- [WHAT IS REQUIRED]:
Among the lines below, copy each one in which "rxen" appears.

- [DATASET RECORDS]:
· · ·
/-! ### raiseFault -/

@[simp] theorem raiseFault_div (c : FaultCause) (w : CmdWord) : (raiseFault c w s).div = s.div := rfl
@[simp] theorem raiseFault_mode (c : FaultCause) (w : CmdWord) : (raiseFault c w s).mode = s.mode := rfl
@[simp] theorem raiseFault_txen (c : FaultCause) (w : CmdWord) : (raiseFault c w s).txen = s.txen := rfl
@[simp] theorem raiseFault_rxen (c : FaultCause) (w : CmdWord) : (raiseFault c w s).rxen = s.rxen := rfl
@[simp] theorem raiseFault_u2x (c : FaultCause) (w : CmdWord) : (raiseFault c w s).u2x = s.u2x := rfl
@[simp] theorem raiseFault_configured (c : FaultCause) (w : CmdWord) : (raiseFault c w s).configured = s.configured := rfl
@[simp] theorem raiseFault_busy (c : FaultCause) (w : CmdWord) : (raiseFault c w s).busy = s.busy := rfl
@[simp] theorem raiseFault_divOvf (c : FaultCause) (w : CmdWord) : (raiseFault c w s).divOvf = s.divOvf := rfl
@[simp] theorem raiseFault_faulted (c : FaultCause) (w : CmdWord) : (raiseFault c w s).faulted = true := rfl
@[simp] theorem raiseFault_faultCause (c : FaultCause) (w : CmdWord) : (raiseFault c w s).faultCause = c.code := rfl
@[simp] theorem raiseFault_faultInfo (c : FaultCause) (w : CmdWord) : (raiseFault c w s).faultInfo = w := rfl
@[simp] theorem raiseFault_count (c : FaultCause) (w : CmdWord) : (raiseFault c w s).count = s.count := rfl
@[simp] theorem raiseFault_lstate (c : FaultCause) (w : CmdWord) : (raiseFault c w s).lstate = s.lstate := rfl
@[simp] theorem raiseFault_idx (c : FaultCause) (w : CmdWord) : (raiseFault c w s).idx = s.idx := rfl
@[simp] theorem raiseFault_lbase (c : FaultCause) (w : CmdWord) : (raiseFault c w s).lbase = s.lbase := rfl
@[simp] theorem raiseFault_lmax (c : FaultCause) (w : CmdWord) : (raiseFault c w s).lmax = s.lmax := rfl
@[simp] theorem raiseFault_rxq (c : FaultCause) (w : CmdWord) : (raiseFault c w s).rxq = s.rxq := rfl
@[simp] theorem raiseFault_txh (c : FaultCause) (w : CmdWord) : (raiseFault c w s).txh = s.txh := rfl
@[simp] theorem raiseFault_txline (c : FaultCause) (w : CmdWord) : (raiseFault c w s).txline = s.txline := rfl
@[simp] theorem raiseFault_dmem (c : FaultCause) (w : CmdWord) : (raiseFault c w s).dmem = s.dmem := rfl
@[simp] theorem raiseFault_script (c : FaultCause) (w : CmdWord) : (raiseFault c w s).script = s.script := rfl
@[simp] theorem raiseFault_tick (c : FaultCause) (w : CmdWord) : (raiseFault c w s).tick = s.tick := rfl
@[simp] theorem raiseFault_txWait (c : FaultCause) (w : CmdWord) : (raiseFault c w s).txWait = s.txWait := rfl
@[simp] theorem raiseFault_coreWait (c : FaultCause) (w : CmdWord) : (raiseFault c w s).coreWait = s.coreWait := rfl

/-! ### State.popMove -/

@[simp] theorem State.popMove_div (r : List Move) : (s.popMove r).div = s.div := rfl
@[simp] theorem State.popMove_mode (r : List Move) : (s.popMove r).mode = s.mode := rfl
@[simp] theorem State.popMove_txen (r : List Move) : (s.popMove r).txen = s.txen := rfl
@[simp] theorem State.popMove_rxen (r : List Move) : (s.popMove r).rxen = s.rxen := rfl
@[simp] theorem State.popMove_u2x (r : List Move) : (s.popMove r).u2x = s.u2x := rfl
@[simp] theorem State.popMove_configured (r : List Move) : (s.popMove r).configured = s.configured := rfl
@[simp] theorem State.popMove_busy (r : List Move) : (s.popMove r).busy = s.busy := rfl
@[simp] theorem State.popMove_divOvf (r : List Move) : (s.popMove r).divOvf = s.divOvf := rfl
@[simp] theorem State.popMove_faulted (r : List Move) : (s.popMove r).faulted = s.faulted := rfl
@[simp] theorem State.popMove_faultCause (r : List Move) : (s.popMove r).faultCause = s.faultCause := rfl
@[simp] theorem State.popMove_faultInfo (r : List Move) : (s.popMove r).faultInfo = s.faultInfo := rfl
@[simp] theorem State.popMove_count (r : List Move) : (s.popMove r).count = s.count := rfl
@[simp] theorem State.popMove_lstate (r : List Move) : (s.popMove r).lstate = s.lstate := rfl
@[simp] theorem State.popMove_idx (r : List Move) : (s.popMove r).idx = s.idx := rfl
@[simp] theorem State.popMove_lbase (r : List Move) : (s.popMove r).lbase = s.lbase := rfl
@[simp] theorem State.popMove_lmax (r : List Move) : (s.popMove r).lmax = s.lmax := rfl
@[simp] theorem State.popMove_rxq (r : List Move) : (s.popMove r).rxq = s.rxq := rfl
@[simp] theorem State.popMove_txh (r : List Move) : (s.popMove r).txh = s.txh := rfl
@[simp] theorem State.popMove_txline (r : List Move) : (s.popMove r).txline = s.txline := rfl
@[simp] theorem State.popMove_dmem (r : List Move) : (s.popMove r).dmem = s.dmem := rfl
@[simp] theorem State.popMove_script (r : List Move) : (s.popMove r).script = r := rfl
@[simp] theorem State.popMove_tick (r : List Move) : (s.popMove r).tick = s.tick := rfl
@[simp] theorem State.popMove_txWait (r : List Move) : (s.popMove r).txWait = s.txWait := rfl
@[simp] theorem State.popMove_coreWait (r : List Move) : (s.popMove r).coreWait = s.coreWait := rfl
· · ·
- [RESPONSE AREA]:
@[simp] theorem raiseFault_rxen (c : FaultCause) (w : CmdWord) : (raiseFault c w s).rxen = s.rxen := rfl
@[simp] theorem State.popMove_rxen (r : List Move) : (s.popMove r).rxen = s.rxen := rfl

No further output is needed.